- _What the task requires_
What you write should be an exact copy of the material, from its first line through the line containing "(.getDirection (Cmd.bank w) (Cmd.mask w))".

- _Data for this task_

-- ==== Sys2Proof/Decode.lean ====
section
/-! DEFINITION. The command word: its decoder, total on all 72-bit patterns (R76), and its encoder,
both from the table of R70 and R71. -/

namespace Sys2Proof

/-- What a command word selects: one of the eight operations, or a reserved opcode by its number
(R74, R76). -/
inductive Decoded where
  | instr (i : Instr)
  | reserved (op : BitVec 4)
  deriving DecidableEq, Repr

/-- `CMD[71:68]` (R70). -/
def Cmd.op (w : Cmd) : BitVec 4 := w.extractLsb' 68 4

/-- `CMD[67:64]` as the unsigned number it is (R70, R72). -/
def Cmd.bank (w : Cmd) : Nat := (w.extractLsb' 64 4).toNat

/-- `CMD[63:32]` (R70). -/
def Cmd.mask (w : Cmd) : Word := w.extractLsb' 32 32

/-- `CMD[31:0]` (R70). -/
def Cmd.value (w : Cmd) : Word := w.extractLsb' 0 32

/-- The decoder (R71, R72, R74). Fields an operation does not use are dropped. -/
def decode (w : Cmd) : Decoded :=
  match (Cmd.op w).toNat with
  | 0 => .instr .initializeContext
  | 1 => .instr .finalizeContext
  | 2 => .instr (.setOutput (Cmd.bank w) (Cmd.mask w) (Cmd.value w))
  | 3 => .instr (.setInput (Cmd.bank w) (Cmd.mask w))
  | 4 => .instr (.getDirection (Cmd.bank w) (Cmd.mask w))
  | 5 => .instr (.setDataout (Cmd.bank w) (Cmd.mask w))
  | 6 => .instr (.clrDataout (Cmd.bank w) (Cmd.mask w))
  | 7 => .instr (.getDatain (Cmd.bank w) (Cmd.mask w))
  | _ => .reserved (Cmd.op w)

/-- The four fields of R70 as one word, `op` highest. -/
def packCmd (op bank : BitVec 4) (mask value : Word) : Cmd :=
  op ++ bank ++ mask ++ value

/-- The opcode of an operation (R71). -/
def Instr.opcode : Instr → BitVec 4
  | .initializeContext => 0x0
  | .finalizeContext => 0x1
  | .setOutput _ _ _ => 0x2
  | .setInput _ _ => 0x3
  | .getDirection _ _ => 0x4
  | .setDataout _ _ => 0x5
  | .clrDataout _ _ => 0x6
  | .getDatain _ _ => 0x7

/-- The encoder; unused fields assemble to zero (R70, R71, R77). -/
def encode (i : Instr) : Cmd :=
  match i with
  | .initializeContext => packCmd i.opcode 0 0 0
  | .finalizeContext => packCmd i.opcode 0 0 0
  | .setOutput bank mask value => packCmd i.opcode (.ofNat 4 bank) mask value
  | .setInput bank mask => packCmd i.opcode (.ofNat 4 bank) mask 0
  | .getDirection bank mask => packCmd i.opcode (.ofNat 4 bank) mask 0
  | .setDataout bank mask => packCmd i.opcode (.ofNat 4 bank) mask 0
  | .clrDataout bank mask => packCmd i.opcode (.ofNat 4 bank) mask 0
  | .getDatain bank mask => packCmd i.opcode (.ofNat 4 bank) mask 0

/-- The command word whose bits are `w`, every bit from `nbits` up being zero. -/
def cmdOfTable (nbits w : Nat) : Cmd := BitVec.ofNat 72 (w % 2 ^ nbits)

/-- The instruction the decoder reads from a row of spec/opcode_table.json: `none` for a reserved
opcode, and for a word longer than a command, of which there is none (R76). -/
def decodeTableWord (nbits w : Nat) : Option Instr :=
  if nbits ≤ 72 then
    match decode (cmdOfTable nbits w) with
    | .instr i => some i
    | .reserved _ => none
  else none

end Sys2Proof
end

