-- ==== Sys2Proof/Machine/Step.lean ====
section
/-! DEFINITION. One step: the block takes the next command the host presents, runs it to its response,
and then takes the next (R8, R39). -/

namespace Sys2Proof.Machine

/-- One step. With no command presented the block waits (R135). A reserved opcode is answered before
anything else is looked at (R124, R126). -/
def step (s : State) : Host.Outcome State Fault Refusal :=
  match s.cmds with
  | [] => .next s
  | w :: rest =>
    match decode w with
    | .instr i => exec i { s with cmds := rest }
    | .reserved _ => .next (takeIllegalOp { s with cmds := rest })

/-- The command word whose bits are `w` is what the host presents next. -/
def State.withFetchWord (s : State) (nbits w : Nat) : State :=
  { s with cmds := cmdOfTable nbits w :: s.cmds }

end Sys2Proof.Machine
end

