-- ==== Sys2Proof/Machine/Core.lean ====
section
/-! DEFINITION. The machine behind the host's interface. -/

def Sys2Proof.core : Host.Core :=
  { State := Sys2Proof.Machine.State, Fault := Sys2Proof.Machine.Fault,
    Refusal := Sys2Proof.Machine.Refusal, step := Sys2Proof.Machine.step,
    reset := Sys2Proof.Machine.State.reset }
end

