theorem CtlA.withDirections_withDirections (c : CtlA) (b : Nat) (code m : Word) :
    (c.withDirections b code m).withDirections b code m = c.withDirections b code m := by
  refine CtlA.eq_of_words (fun w hw => word_ext fun j hj => ?_) fun b' _ => by
    simp only [CtlA.latchWord_withDirections]
  rw [CtlA.fselWord_withDirections_getLsbD _ _ _ _ _ _ hw hj,
    CtlA.fselWord_withDirections_getLsbD _ _ _ _ _ _ hw hj]
  split <;> rfl

theorem CtlA.withDirections_withLevels (c : CtlA) (b b' : Nat) (code m m' value : Word) :
    (c.withDirections b code m).withLevels b' m' value
      = (c.withLevels b' m' value).withDirections b code m := rfl

theorem CtlB.setOe_setOe (c : CtlB) (b : Nat) (x y : Word) : (c.setOe b x).setOe b y = c.setOe b y := by
  simp only [CtlB.setOe, setIfInBounds_twice]

theorem CtlB.setOe_withLevels (c : CtlB) (b b' : Nat) (x m value : Word) :
    (c.setOe b x).withLevels b' m value = (c.withLevels b' m value).setOe b x := rfl

/-- What `set_output` of the pins `m` makes of the controller (R92, R93). -/
def Controller.asOutputs (b : Nat) (m value : Word) : Controller → Controller
  | .a c => .a ((c.withLevels b m value).withDirections b fselOut m)
  | .b c => .b ((c.withLevels b m value).setOe b (c.oeWord b ||| m))

/-- What `set_input` of the pins `m` makes of the controller (R95, R96). -/
def Controller.asInputs (b : Nat) (m : Word) : Controller → Controller
  | .a c => .a (c.withDirections b fselIn m)
  | .b c => .b (c.setOe b (c.oeWord b &&& ~~~m))

section Twice

variable {s : State} {b : Nat} {mask value : Word}

theorem asOutputs_asOutputs (hb : b < nbanks s.backend) (m value : Word) :
    (s.ctl.asOutputs b m value).asOutputs b m value = s.ctl.asOutputs b m value := by
  cases hc : s.ctl with
  | a c =>
    have hb2 : b < 2 := bank_lt_two (backend_a hc) hb
    rw [Controller.asOutputs, Controller.asOutputs, CtlA.withDirections_withLevels,
      CtlA.withLevels_withLevels c hb2, CtlA.withDirections_withDirections]
  | b c =>
    have hb6 : b < 6 := bank_lt_six (backend_b hc) hb
    rw [Controller.asOutputs, Controller.asOutputs, CtlB.setOe_withLevels, CtlB.setOe_setOe,
      CtlB.withLevels_withLevels c hb6, CtlB.oeWord_setOe _ _ _ _ hb6, if_pos rfl, BitVec.or_assoc,
      BitVec.or_self]

theorem asInputs_asInputs (hb : b < nbanks s.backend) (m : Word) :
    (s.ctl.asInputs b m).asInputs b m = s.ctl.asInputs b m := by
  cases hc : s.ctl with
  | a c => rw [Controller.asInputs, Controller.asInputs, CtlA.withDirections_withDirections]
  | b c =>
    have hb6 : b < 6 := bank_lt_six (backend_b hc) hb
    rw [Controller.asInputs, Controller.asInputs, CtlB.setOe_setOe, CtlB.oeWord_setOe _ _ _ _ hb6,
      if_pos rfl, BitVec.and_assoc, BitVec.and_self]

theorem exec_setOutput_asOutputs (hr : s.Ready b)
    (hbus : s.BusCompletes (accessCount s (.setOutput b mask value))) :
    ∃ evs, exec (.setOutput b mask value) s
      = .next (s.afterWriteCommand (s.ctl.asOutputs b (s.clip b mask) value) evs) := by
  cases hc : s.ctl with
  | a c =>
    rw [accessCount, backend_a hc] at hbus
    exact ⟨_, exec_setOutput_done_A hc hr hbus⟩
  | b c =>
    rw [accessCount, backend_b hc] at hbus
    exact ⟨_, exec_setOutput_done_B hc hr hbus⟩

theorem exec_setInput_asInputs (hr : s.Ready b)
    (hbus : s.BusCompletes (accessCount s (.setInput b mask))) :
    ∃ evs, exec (.setInput b mask) s
      = .next (s.afterWriteCommand (s.ctl.asInputs b (s.clip b mask)) evs) := by
  cases hc : s.ctl with
  | a c =>
    rw [accessCount, backend_a hc] at hbus
    exact ⟨_, exec_setInput_done_A hc hr hbus⟩
  | b c =>
    rw [accessCount, backend_b hc] at hbus
    exact ⟨_, exec_setInput_done_B hc hr hbus⟩

/-- A command that makes `f` of the controller, wherever the context is as in `s`, sets nothing new when it is
repeated, if `f` does not (R100 (e)). -/
theorem exec_repeated {i : Instr} {f : Controller → Controller} (hsound : s.busLife = none)
    (hexec : ∀ u, s.SameContext u → u.busLife = none →
      ∃ evs, exec i u = .next (u.afterWriteCommand (f u.ctl) evs))
    (hback : (s.withCtl (f s.ctl)).backend = s.backend) (hf : f (f s.ctl) = f s.ctl) :
    ∃ t u, exec i s = .next t ∧ exec i t = .next u ∧ u.ctl = t.ctl := by
  obtain ⟨evs, ht⟩ := hexec s ⟨rfl, rfl, rfl, rfl, rfl, rfl, rfl⟩ hsound
  obtain ⟨evs', hu⟩ := hexec _ (afterWriteCommand_sameContext (f s.ctl) evs hback)
    (afterWriteCommand_sound hsound _ evs)
  exact ⟨_, _, ht, hu, hf⟩

theorem backend_asOutputs (s : State) (b : Nat) (m value : Word) :
    (s.withCtl (s.ctl.asOutputs b m value)).backend = s.backend := by
  rw [State.backend, State.backend]
  cases s.ctl <;> rfl

theorem backend_asInputs (s : State) (b : Nat) (m : Word) :
    (s.withCtl (s.ctl.asInputs b m)).backend = s.backend := by
  rw [State.backend, State.backend]
  cases s.ctl <;> rfl

/-! ### get_direction after a write -/

/-- `get_direction` after a command that made `ctl` of the controller answers the directions there. -/
theorem exec_getDirection_afterWriteCommand {ctl : Controller} (evs : List Event) (hr : s.Ready b)
    (hsound : s.busLife = none) (hback : (s.withCtl ctl).backend = s.backend) :
    ∃ u r, exec (.getDirection b mask) (s.afterWriteCommand ctl evs) = .next u ∧
      u.response = some ⟨.ok, r⟩ ∧ DirectionAnswer (s.withCtl ctl) b (s.clip b mask) r := by
  have hcontext := afterWriteCommand_sameContext ctl evs hback
  obtain ⟨evs', r, hexec, hanswer⟩ := exec_getDirection_answers (mask := mask) (hcontext.ready hr)
    (busCompletes_of_sound (afterWriteCommand_sound hsound ctl evs) _)
  rw [hcontext.clip] at hanswer
  exact ⟨_, r, hexec, afterReadCommand_response _ _ _ _, hanswer⟩

theorem DirectionAnswer.eq_mask {m r : Word} (h : DirectionAnswer s b m r)
    (hout : ∀ i, m.getLsbD i = true → s.dir b i = .output) : r = m := by
  apply word_ext
  intro i _
  cases hm : m.getLsbD i with
  | false => exact (h i).1 hm
  | true => exact ((h i).2 hm).1 (hout i hm)

theorem DirectionAnswer.eq_zero {m r : Word} (h : DirectionAnswer s b m r)
    (hin : ∀ i, m.getLsbD i = true → s.dir b i = .input) : r = 0 := by
  apply word_ext
  intro i _
  refine Eq.trans ?_ BitVec.getLsbD_zero.symm
  cases hm : m.getLsbD i with
  | false => exact (h i).1 hm
  | true => exact ((h i).2 hm).2 (hin i hm)

end Twice

/-! ### The obligations -/

/-- Settles O48: every selected pin has been made an output, or an input, and that is what its bit says. -/
theorem directionReadsBack : Obligations.DirectionReadsBack := by
  intro s bank mask value hr hsound
  constructor
  · obtain ⟨ctl, evs, ht, hback, hpins⟩ := exec_setOutput_outputs hr (busCompletes_of_sound hsound _)
    obtain ⟨u, r, hu, hresp, hanswer⟩ := exec_getDirection_afterWriteCommand evs hr hsound hback
    exact ⟨_, u, ht, hu, hanswer.eq_mask (fun i hi => (hpins i hi).2) ▸ hresp⟩
  · obtain ⟨ctl, evs, ht, hback, -, hpins⟩ := exec_setInput_inputs hr (busCompletes_of_sound hsound _)
    obtain ⟨u, r, hu, hresp, hanswer⟩ := exec_getDirection_afterWriteCommand evs hr hsound hback
    exact ⟨_, u, ht, hu, hanswer.eq_zero hpins ▸ hresp⟩

/-- Settles O51: what either command makes of the controller, made twice, is what it makes once. -/
theorem repeatingSetsNothingNew : Obligations.RepeatingSetsNothingNew := by
  intro s bank mask value hr hsound
  constructor
  · refine exec_repeated hsound (fun u hsu hu => ?_) (backend_asOutputs s bank (s.clip bank mask) value)
      (asOutputs_asOutputs hr.2.1 _ _)
    rw [← hsu.clip]
    exact exec_setOutput_asOutputs (hsu.ready hr) (busCompletes_of_sound hu _)
  · refine exec_repeated hsound (fun u hsu hu => ?_) (backend_asInputs s bank (s.clip bank mask))
      (asInputs_asInputs hr.2.1 _)
    rw [← hsu.clip]
    exact exec_setInput_asInputs (hsu.ready hr) (busCompletes_of_sound hu _)

end Sys2Proof.Machine
end

section
/-! SUPPORT. Level before direction: `set_output` writes every level before the first direction, so that at every
point of its events a selected pin that is an output has the requested output bit (R91, R140). -/

namespace Sys2Proof.Machine

section Levels

variable {s : State} {b : Nat} {mask value : Word}

/-- In controller `k` a pin of `m` whose direction is no longer that of `s` is an output at its level, and
every output bit of `m` is that of `s` or the one of `value` (R91, R140). -/
def LevelLeads (s : State) (b : Nat) (m value : Word) (k : Controller) : Prop :=
  ∀ i, m.getLsbD i = true →
    ((s.withCtl k).dirCode b i ≠ s.dirCode b i →
      (s.withCtl k).dir b i = .output ∧ (s.withCtl k).out b i = value.getLsbD i) ∧
    ((s.withCtl k).out b i = s.out b i ∨ (s.withCtl k).out b i = value.getLsbD i)

/-- In controller `k` every output bit of `m` is that of `value`, and every pin of `m` has the direction it has
in `s` or is an output: so it is from the clear write on (R92, R93). -/
def LevelsSet (s : State) (b : Nat) (m value : Word) (k : Controller) : Prop :=
  ∀ i, m.getLsbD i = true → (s.withCtl k).out b i = value.getLsbD i ∧
    ((s.withCtl k).dirCode b i = s.dirCode b i ∨ (s.withCtl k).dir b i = .output)

theorem LevelsSet.levelLeads {m : Word} {k : Controller} (h : LevelsSet s b m value k) :
    LevelLeads s b m value k := by
  intro i hi
  obtain ⟨hout, hdir⟩ := h i hi
  exact ⟨fun hne => ⟨hdir.resolve_left hne, hout⟩, .inr hout⟩

theorem levelLeads_self (s : State) (b : Nat) (m value : Word) : LevelLeads s b m value s.ctl :=
  fun _ _ => ⟨fun hne => absurd rfl hne, .inl rfl⟩

theorem levelLeads_raise (hb : b < nbanks s.backend) (m value : Word) :
    LevelLeads s b m value (s.ctl.raise b (m &&& value)) := by
  refine fun i _ => ⟨fun hne => absurd (dir_withOut s.ctl _ b i).1 hne, ?_⟩
  refine (out_raise_cases hb (k := s.ctl) rfl _ b i).imp_right fun ⟨_, hx, hv⟩ => ?_
  rw [BitVec.getLsbD_and, Bool.and_eq_true] at hx
  exact hv.trans hx.2.symm

theorem backend_raise (s : State) (b : Nat) (x : Word) :
    (s.withCtl (s.ctl.raise b x)).backend = s.backend :=
  backend_storeReg (storeReg_raiseReg s b x) s rfl

/-- The set write and the clear write put every output bit of `m` at `value` and change no direction. -/
theorem levelsSet_lower_raise (hb : b < nbanks s.backend) (m value : Word) :
    LevelsSet s b m value ((s.ctl.raise b (m &&& value)).lower b (m &&& ~~~value)) := by
  intro i hi
  have hi32 : i < 32 := BitVec.lt_of_getLsbD hi
  have hcode : (s.withCtl ((s.ctl.raise b (m &&& value)).lower b (m &&& ~~~value))).dirCode b i
      = s.dirCode b i :=
    (dir_withOut (s.ctl.raise b (m &&& value)) _ b i).1.trans (dir_withOut s.ctl _ b i).1
  refine ⟨?_, .inl hcode⟩
  rw [out_lower hb (backend_raise s b _), out_raise hb (k := s.ctl) rfl]
  simp only [BitVec.getLsbD_and, BitVec.getLsbD_not, hi, hi32, decide_true, Bool.true_and, true_and]
  cases value.getLsbD i <;> rfl
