-- ==== Sys2Proof/Machine/Permutation.lean ====
section
/-! DEFINITION. The permutation generator: PG.SHUF, PG.RD (43_permutation.md). The shuffle is defined for every parameter
set (R158, R159); the modelled block's set is `params`. -/

namespace Sys2Proof.Machine

/-- The iterations `i` down to 1 of the shuffle, from the state word `a` and the array `p`: one draw each, `j =
mulhi(U, i+1)`, swap of positions `i` and `j` (43_permutation.md R151, R154; the order is 20_memory.md R77). -/
def fyLoop (P : Params) : (i : Nat) → (a : Word) → (p : List Nat) → List Nat × Word
  | 0, a, p => (p, a)
  | i + 1, a, p =>
    fyLoop P i (rngStep P a).1 (swapAt (i + 1) (mulhi (rngStep P a).2 (i + 2)) p)

/-- The shuffle `fy(n, seed)`: from the identity sequence, the iterations `n-1` down to 1; the permutation and the
last state word (43_permutation.md R151). -/
def fy (P : Params) (n : Nat) (seed : Word) : List Nat × Word := fyLoop P (n - 1) seed (List.range n)

/-- The writes of `PG.SHUF` (43_permutation.md R152). -/
def shuffle (P : Params) (s : State) : State :=
  { permWrite (fy P (arg0Nat s) s.arg1).1 s with
    npix := s.arg0, a0 := (fy P (arg0Nat s) s.arg1).2, rv0 := true, pv := true }

/-- The write of `PG.RD` (43_permutation.md R153). -/
def readPerm (s : State) : State := setRes ((permRead s (arg0Nat s)).setWidth 32) s

/-- `PG.SHUF` (43_permutation.md R152), for every parameter set. -/
def execPgShufFor (P : Params) (s : State) : Host.Outcome State Fault Refusal :=
  runCommand (encode .pgShuf) checkFits (shuffle P) s

/-- `PG.SHUF` in the modelled block. -/
def execPgShuf (s : State) : Host.Outcome State Fault Refusal := execPgShufFor params s

/-- `PG.RD` (43_permutation.md R153). -/
def execPgRd (s : State) : Host.Outcome State Fault Refusal :=
  runCommand (encode .pgRd) checkPosition readPerm s

end Sys2Proof.Machine
end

- _Solved problem_
-- ==== Sys2Proof/Decode.lean ====
section
/-! DEFINITION. The command word: its decoder, total on all 72-bit patterns (R76), and its encoder,
both from the table of R70 and R71. -/

namespace Sys2Proof

/-- What a command word selects: one of the eight operations, or a reserved opcode by its number
(R74, R76). -/
inductive Decoded where
  | instr (i : Instr)
  | reserved (op : BitVec 4)
  deriving DecidableEq, Repr

/-- `CMD[71:68]` (R70). -/
def Cmd.op (w : Cmd) : BitVec 4 := w.extractLsb' 68 4

/-- `CMD[67:64]` as the unsigned number it is (R70, R72). -/
def Cmd.bank (w : Cmd) : Nat := (w.extractLsb' 64 4).toNat

/-- `CMD[63:32]` (R70). -/
def Cmd.mask (w : Cmd) : Word := w.extractLsb' 32 32

/-- `CMD[31:0]` (R70). -/
def Cmd.value (w : Cmd) : Word := w.extractLsb' 0 32

/-- The decoder (R71, R72, R74). Fields an operation does not use are dropped. -/
def decode (w : Cmd) : Decoded :=
  match (Cmd.op w).toNat with
  | 0 => .instr .initializeContext
  | 1 => .instr .finalizeContext
  | 2 => .instr (.setOutput (Cmd.bank w) (Cmd.mask w) (Cmd.value w))
  | 3 => .instr (.setInput (Cmd.bank w) (Cmd.mask w))
  | 4 => .instr (.getDirection (Cmd.bank w) (Cmd.mask w))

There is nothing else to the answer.